Designing Human-Targeted Random IDs

Bertrand Florat - Apr 10, 2022

Designing Human-Targeted Random IDs

Article also published on DZone.

ℹ️ NOTE We don't deal here with technical ID used as primary keys in relational databases. See my previous article here if you seek a great way to generate them.

Context

During one of my recent projects, I have been asked to design a scheme of IDs highly usable by humans. The business requirement was mainly to create pseudo-random values that can't be inferred or guessed in order to be used as a secret token printed on some official documents for future controls.

Later on, we had a similar requirement with lower security concerns: generating human-readable file numbers that can be printed on associated documents, verbalized on phone or typed when doing searches.

Another well-known example (in France at least) is the ID (aka “SNCF number”) attached by the French railway company with each train travel so one can open easily any travel details from your smartphone without being fully authenticated.

Main Criteria

After having compared existing solutions and analyzed the business stakeholder's requirements, these criteria emerged:

These IDs have to be short to be easily typed, read or verbalized on phone by a human (no more than six to ten characters).
They have to integrate systems that prevent and detect typos.
They don't have to be unique (and can't because of their small size and thus variability). However, the system has to prevent collisions either by coupling these IDs with some others values (like a person last name) or by retrying another attempt when a shuffle value already exists (the solution we use). You’ll have to remind that closed items may own the same ID (when doing search by ID, for instance, make sure to make status into account).
When possible, avoid generating offending terms or acronyms (like F*** in English). We didn't actually searched for a solution so far but maintaining a dictionary per targeted language seems the best guess (thanks for Rumen Dimov for his feedback).

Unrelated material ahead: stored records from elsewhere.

-- ==== Sys2Proof/Tests/Slice0.lean ====
section
/-! SUPPORT. The model's own tests, and for every statement with hypotheses a witness that meets them. Expected results
are those of 95_test_vectors.md (named by their ids there) or are written out from the encodings of 30_encoding.md. -/

namespace Sys2Proof.Tests

open Sys2Proof Sys2Proof.Machine

/-! ### WellFormed refuses what is ill formed -/

theorem test_wf_reference : Config.reference.wf = true := by decide

theorem test_wf_two_registers : (Config.wf { Config.reference with n := 2 }) = false := by decide

theorem test_wf_too_many_registers : (Config.wf { Config.reference with n := 65536 }) = false := by
  decide

theorem test_wf_same_code_twice : (Config.wf { Config.reference with codeTest := 1 }) = false := by
  decide

theorem test_wf_allowed_pins_unsorted :
    (Config.wf { Config.reference with setPinAllowed := [13, 2] }) = false := by decide

theorem test_wf_disallowed_pins_repeated :
    (Config.wf { Config.reference with getPinDisallowed := [1, 1] }) = false := by decide

theorem test_wf_illCmd_of_a_mapped_code : Instr.wf Config.reference (.illCmd 3) = false := by decide

theorem test_wf_wrHold_data_short : Instr.wf Config.reference (.wrHold 0 2 [1]) = false := by decide

theorem test_wf_pollCycle_data_long :
    Instr.wf Config.reference (.pollCycle (some (.wrHold 0 0 [1]))) = false := by decide

theorem test_wf_call_too_many_arguments :
    Instr.wf Config.reference (.call .test (List.replicate 65535 0) 3) = false := by
  rw [Instr.wf, List.length_replicate]
  rfl

/-! ### Decoding, from words written out -/

/-- Bit 15, then the code 1 in bits 13:0. -/
theorem test_decode_setPin : decodeCmd Config.reference 0b1000000000000001#16 = .setPin := by decide

theorem test_decode_getPin : decodeCmd Config.reference 0b1000000000000010#16 = .getPin := by decide

theorem test_decode_delay : decodeCmd Config.reference 0b1000000000000011#16 = .delay := by decide

theorem test_decode_delayX : decodeCmd Config.reference 0b1000000000000100#16 = .delayX := by decide

/-- D7: bit 14 set beside bit 15 takes no part. -/
theorem test_decode_test : decodeCmd Config.reference 0b1100000000000101#16 = .test := by decide

theorem test_decode_illCmd : decodeCmd Config.reference 0b1000000100100011#16 = .illCmd 0x123 := by
  decide

/-- D6: all 14 bits of the code. -/
theorem test_decode_illCmd_all_ones : decodeCmd Config.reference 0xFFFF = .illCmd 0x3FFF := by decide

/-- D3: every bit but bit 15. -/
theorem test_decode_noCmd : decodeCmd Config.reference 0b0111111111111111#16 = .noCmd 0x7FFF := by
  decide

/-- Another mapping routes by its own codes (R101). -/
theorem test_decode_other_codes :
    decodeCmd { Config.reference with codeTest := 0x3FFF, codeSetPin := 9 } 0xBFFF = .test := by decide

/-- Program 1, step 4. -/
theorem test_decode_rdHold : decodePort (.bus ⟨0, 0, 3, []⟩) = .ok (.rdHold 0 3) := by decide

/-- Program 5, step 1. -/
theorem test_decode_wrHold : decodePort (.bus ⟨1, 1, 1, [0x0064]⟩) = .ok (.wrHold 1 1 [0x0064]) := by
  decide

/-- Program 2, step 1. -/
theorem test_decode_rdIn : decodePort (.bus ⟨2, 2, 1, []⟩) = .ok (.rdIn 2 1) := by decide

/-- Program 4, step 6. -/
theorem test_decode_wrIn : decodePort (.bus ⟨3, 0, 1, [0x0001]⟩) = .ok (.wrIn 0 1 [0x0001]) := by decide

theorem test_decode_dispatch : decodePort .strobe = .ok .dispatch := by decide

/-- Program 1, steps 2 and 3. -/
theorem test_decode_pollCycle :
    decodePort (.poll (some ⟨1, 0, 3, [0x8005, 7, 42]⟩)) =
      .ok (.pollCycle (some (.wrHold 0 3 [0x8005, 7, 42]))) ∧
    decodePort (.poll none) = .ok (.pollCycle none) := by decide

theorem test_decode_call : decodePort (.call .test [7, 42] 3) = .ok (.call .test [7, 42] 3) := by decide

theorem test_decode_clrErr : decodePort .clrErr = .ok .clrErr := by decide

theorem test_decode_refuses_data_length : decodePort (.bus ⟨1, 0, 2, [7]⟩) = .error .dataLength := by
  decide

theorem test_decode_refuses_data_on_read :
    decodePort (.bus ⟨0, 0, 1, [7]⟩) = .error .dataOnRead ∧
    decodePort (.poll (some ⟨2, 0, 1, [7]⟩)) = .error .dataOnRead := by decide
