/-- After `n` shift steps the top `n` bits of `b` are taken and what is left of `b` is still XORed in. -/
theorem crc8Steps_xor (n : Nat) (r b : Byte) :
    crc8Steps n (r ^^^ b) = (topBits n b).foldl bitSerialStep r ^^^ b <<< n := by
  induction n generalizing r b with
  | zero => simp only [crc8Steps, topBits, List.foldl_nil, BitVec.shiftLeft_zero]
  | succ n ih =>
    rw [crc8Steps, crc8Step_xor, ih, topBits, List.foldl_cons, ← BitVec.shiftLeft_add, Nat.add_comm 1 n]

/-- Settles O29: after eight shift steps nothing of the byte is left in the register but what its bits did. -/
theorem crcUpdateTakesTheBitsMsbFirst : Obligations.CrcUpdateTakesTheBitsMsbFirst := by
  intro r b
  rw [crc8Update, crc8Steps_xor, topBits_eight, BitVec.shiftLeft_eq_zero (Nat.le_refl 8), BitVec.xor_zero]

end Sys2Proof.Machine
end

section
/-!
SUPPORT. The fields of an encoded word (20_memory R27, R29, 30_encoding R41): which byte each byte field holds, and
adjacent byte fields read as one, the higher first.
-/

namespace Sys2Proof

/-! ### Byte fields -/

@[simp] theorem byteField_or (v w : OpWord) (k : Nat) : byteField (v ||| w) k = byteField v k ||| byteField w k :=
  BitVec.extractLsb'_or

@[simp] theorem byteField_placeByte_same (v : Byte) {lo : Nat} (h : lo + 8 ≤ 64) :
    byteField (placeByte v lo) lo = v := by
  apply BitVec.eq_of_getLsbD_eq
  intro n hn
  have hin : lo + n < 64 := by omega
  rw [byteField, BitVec.getLsbD_extractLsb', Laws.EncodedFields.placeByte_bit, Nat.add_sub_cancel_left]
  simp [hn, hin]

@[simp] theorem byteField_placeByte_disjoint (v : Byte) {lo k : Nat} (h : lo + 8 ≤ k ∨ k + 8 ≤ lo) :
    byteField (placeByte v lo) k = 0#8 := by
  apply BitVec.eq_of_getLsbD_eq
  intro n hn
  rw [byteField, BitVec.getLsbD_extractLsb', Laws.EncodedFields.placeByte_bit, BitVec.getLsbD_zero]
  rcases h with h | h
  · rw [BitVec.getLsbD_of_ge v _ (by omega)]
    simp
  · rw [decide_eq_false (show ¬ lo ≤ k + n by omega)]
    simp

/-- Below the opcode a word holds its payload (30_encoding R40). -/
theorem extractLsb'_encode {k n : Nat} (h : k + n ≤ 56) (i : Instr) :
    (encode i).extractLsb' k n = (encodePayload i).extractLsb' k n := by
  apply BitVec.eq_of_getLsbD_eq
  intro m hm
  have hopc : ¬ 56 ≤ k + m := by omega
  rw [BitVec.getLsbD_extractLsb', BitVec.getLsbD_extractLsb', Laws.EncodedFields.encode_bit,
    Laws.EncodedFields.placeByte_bit, decide_eq_false hopc, Bool.false_and, Bool.and_false, Bool.false_or]

theorem byteField_encode {k : Nat} (h : k + 8 ≤ 56) (i : Instr) :
    byteField (encode i) k = byteField (encodePayload i) k := extractLsb'_encode h i

/-! ### Adjacent fields -/

/-- A field is its higher part followed by its lowest byte. -/
theorem extractLsb'_eq_append_byte (w : OpWord) (lo n : Nat) :
    w.extractLsb' lo (n + 8) = w.extractLsb' (lo + 8) n ++ byteField w lo :=
  (BitVec.extractLsb'_append_extractLsb'_eq_extractLsb' rfl).symm

theorem extractLsb'_sixteen (w : OpWord) (lo : Nat) :
    w.extractLsb' lo 16 = byteField w (lo + 8) ++ byteField w lo :=
  extractLsb'_eq_append_byte w lo 8

theorem extractLsb'_twentyFour (w : OpWord) (lo : Nat) :
    w.extractLsb' lo 24 = byteField w (lo + 16) ++ byteField w (lo + 8) ++ byteField w lo :=
  (extractLsb'_eq_append_byte w lo 16).trans (congrArg (· ++ byteField w lo) (extractLsb'_sixteen w (lo + 8)))

theorem extractLsb'_fortyEight (w : OpWord) :
    w.extractLsb' 0 48 =
      byteField w 40 ++ byteField w 32 ++ byteField w 24 ++ byteField w 16 ++ byteField w 8 ++ byteField w 0 := by
  rw [← extractLsb'_twentyFour w 24, ← extractLsb'_eq_append_byte w 16 24, ← extractLsb'_eq_append_byte w 8 32,
    ← extractLsb'_eq_append_byte w 0 40]

/-! ### The payloads -/

/-- Two placed bytes are one code, the first byte high (20_memory R27). -/
theorem extractLsb'_placedPair (hi lo : Byte) :
    (placeByte hi 8 ||| placeByte lo 0).extractLsb' 0 16 = Machine.be16 hi lo := by
  rw [extractLsb'_sixteen, Machine.be16]
  simp

theorem extractLsb'_placedTriple (b0 b1 b2 : Byte) :
    (placeByte b0 16 ||| placeByte b1 8 ||| placeByte b2 0).extractLsb' 0 24 = b0 ++ b1 ++ b2 := by
  rw [extractLsb'_twentyFour]
  simp

section
variable (f0 f1 f2 f3 f4 f5 : Byte)

/-- Byte `j` of a measurement frame stands at bit 8 * (5 - j) (20_memory R29). -/
theorem byteField_frmMeas {j : Nat} (h : j < 6) :
    byteField (encode (.frmMeas f0 f1 f2 f3 f4 f5)) (8 * (6 - 1 - j)) = [f0, f1, f2, f3, f4, f5].getD j 0#8 := by
  rw [byteField_encode (by omega), encodePayload]
  interval_cases j <;> simp

theorem extractLsb'_frmMeas :
    (encode (.frmMeas f0 f1 f2 f3 f4 f5)).extractLsb' 0 48 = f0 ++ f1 ++ f2 ++ f3 ++ f4 ++ f5 := by
  rw [extractLsb'_encode (by decide), encodePayload, extractLsb'_fortyEight]
  simp

end

/-- The payload of CVT.T is its code (30_encoding R41). -/
theorem extractLsb'_cvtT {k n : Nat} (h : k + n ≤ 16) (code : Code) :
    (encode (.cvtT code)).extractLsb' k n = code.extractLsb' k n := by
  rw [extractLsb'_encode (by omega), encodePayload, BitVec.extractLsb'_setWidth_of_le (by omega)]

theorem toNat_be16 (hi lo : Byte) : (Machine.be16 hi lo).toNat = hi.toNat * 256 + lo.toNat := by
  rw [Machine.be16, BitVec.toNat_append, ← Nat.shiftLeft_add_eq_or_of_lt lo.isLt, Nat.shiftLeft_eq]

/-- Settles O5: below its opcode a word is its payload, whose byte fields, read as one, are the bytes in order. -/
theorem payloadsHoldWireBytesBigEndian : Obligations.PayloadsHoldWireBytesBigEndian := by
  refine ⟨fun f0 f1 f2 f3 f4 f5 => ⟨extractLsb'_frmMeas .., fun j hj => byteField_frmMeas _ _ _ _ _ _ hj⟩,
    fun b0 b1 b2 => ⟨?_, ?_⟩, fun hi lo => ⟨?_, ?_, ?_, toNat_be16 hi lo⟩⟩
  · rw [extractLsb'_encode (by decide), encodePayload, extractLsb'_placedTriple]
  · rw [extractLsb'_encode (by decide), encodePayload, extractLsb'_placedTriple]
  · rw [extractLsb'_encode (by decide), encodePayload, extractLsb'_placedPair]
  · rw [extractLsb'_cvtT (by decide), Machine.be16, BitVec.extractLsb'_append_eq_left]
  · rw [extractLsb'_cvtT (by decide), Machine.be16, BitVec.extractLsb'_append_eq_right]

end Sys2Proof
end

section
/-!
SUPPORT. Decoding inverts encoding and encoding inverts decoding (30_encoding R40 to R49): the fields of a word that
decodes to an operation, said once; a word is its opcode, its reserved bits and its operand bits, and the last are
determined by the operands they are read as.
-/

namespace Sys2Proof

open Sys2Proof.Laws.EncodedFields (operandBits)

/-! ### The opcode map -/

/-- Every opcode has its row, with its byte and its format. -/
theorem row_mem_opcodeMap (o : Opcode) : (o.byte, o, o.format) ∈ opcodeMap := by
  cases o <;> decide

/-- A row holds the byte and the format of its opcode. -/
theorem eq_of_row {b : Byte} {o : Opcode} {f : Format} (h : (b, o, f) ∈ opcodeMap) : b = o.byte ∧ f = o.format := by
  have everyRow : ∀ row ∈ opcodeMap, row.1 = row.2.1.byte ∧ row.2.2 = row.2.1.format := by decide
  exact everyRow _ h

/-! ### What decodes to an operation -/

/-- THE WORDS OF AN OPERATION: its opcode byte, its format's reserved bits 0, and its operands in their fields. -/
theorem decode_eq_ok_iff {w : OpWord} {i : Instr} :
    decode w = .ok i ↔ opcodeField w = i.opcode.byte ∧ w &&& reservedMask i.opcode.format = 0#64 ∧
      readOperands i.opcode w = i := by
  constructor
  · intro h
    rcases decode_cases w with ⟨-, hbad⟩ | ⟨o, f, hrow, ⟨hrsv, hok⟩ | ⟨-, hbad⟩⟩
    · cases hbad.symm.trans h
    · cases hok.symm.trans h
      obtain ⟨hopc, rfl⟩ := eq_of_row hrow
      rw [readOperands_opcode]
      exact ⟨hopc, hrsv, rfl⟩
    · cases hbad.symm.trans h
  · rintro ⟨hopc, hrsv, hi⟩
    rw [decode_of_row (hopc ▸ row_mem_opcodeMap i.opcode), if_pos hrsv, hi]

How To Make These Values Truly Usable?

Limit the number of possible characters by using more than base-10 (decimal) numbers but add lowercase and uppercase letters. Avoid using others characters (punctuation marks, diacritics,...) that are more difficult to read. Hence, in theory, we can generate numbers made of up to 10 digits + 26 lowercase ASCII letters + 26 uppercase ASCII letters = base-62 numbers.
Ease typing and reading as much as possible: the number should be composed of no more than four or five characters easily memorized as a whole, like aGty3. If longer, split the ID using hyphens (avoid underscores that could be difficult to read when used as an hyperlink).
Make sure that these values can be easily pasted using a single command into clearly separated text fields.

How To Prevent And Detect Typos ?

Exclude confusing characters. Keep in mind that the similarity depends as well on the used fonts: a 'l' can be easily distinguished from a '1' when using a plain old monotype font but less when using a sans-serif one. We advise excluding the most problematic cases: 'O' and '0' (zero), 'Z' and '2' or 'l' and '1'. By dropping these characters, we now deal with base-56 numbers.
Reserve some bits as a CRC or checksum in order to detect most typos early on the frontend. Such systems are used by banks for decades on IBAN account for instance (using the MOD97 algorithm). Users will thank you for notifying them early and this GUI-side surface control prevents issuing some useless server-side queries and ugly error logs on the backend.

ℹ️ NOTE Some light CRC solution can’t detect all but most of the possible typos.

What About The Security ?

If these human-readable IDs are used in serious maters dealing with money, security or official documents, make sure to use a cryptographically secure pseudorandom number generator (CSPRNG) to generate the numbers that you will then convert to your base-56 value. For instance, when using a Linux server, make sure to use /dev/random and not /dev/urandom. This will greatly reduce the risk of collisions (the fact of generating twice the same value in a short amount of time).
The ID length should be proportional with the required difficult to guess it.

Some Examples Please

Imagine you want only want to avoid '0'/'O' and '1'/'l' confusions and you want to generate ID with a collision risk as low as 1/2,6.10¹⁷, you can generate numbers (using a CSPRNG) like:

aTy2-5fTk-rp9z

bUD5-64kP-hlA4

For less critical use cases, fewer characters may be enough:

aTy2-5fTk

64kP-hlA4

For short-live and low-risk ID, see what SNCF does for travel files (only six capital letters):

XSDTGE

Conclusion

Generating readable random IDs for human can be easily achieve but a bunch of requirements must be taken into account. Their scheme has to vary according to the targeted usage but keep in mind that changing an existing scheme is cumbersome and can require maintaining several IDs schemes during a long time. I hope that this article will help you to think about the not-so-obvious criteria making it easier to design them right at the first attempt. I would be glad to get feedback if I have forgotten important or obvious points.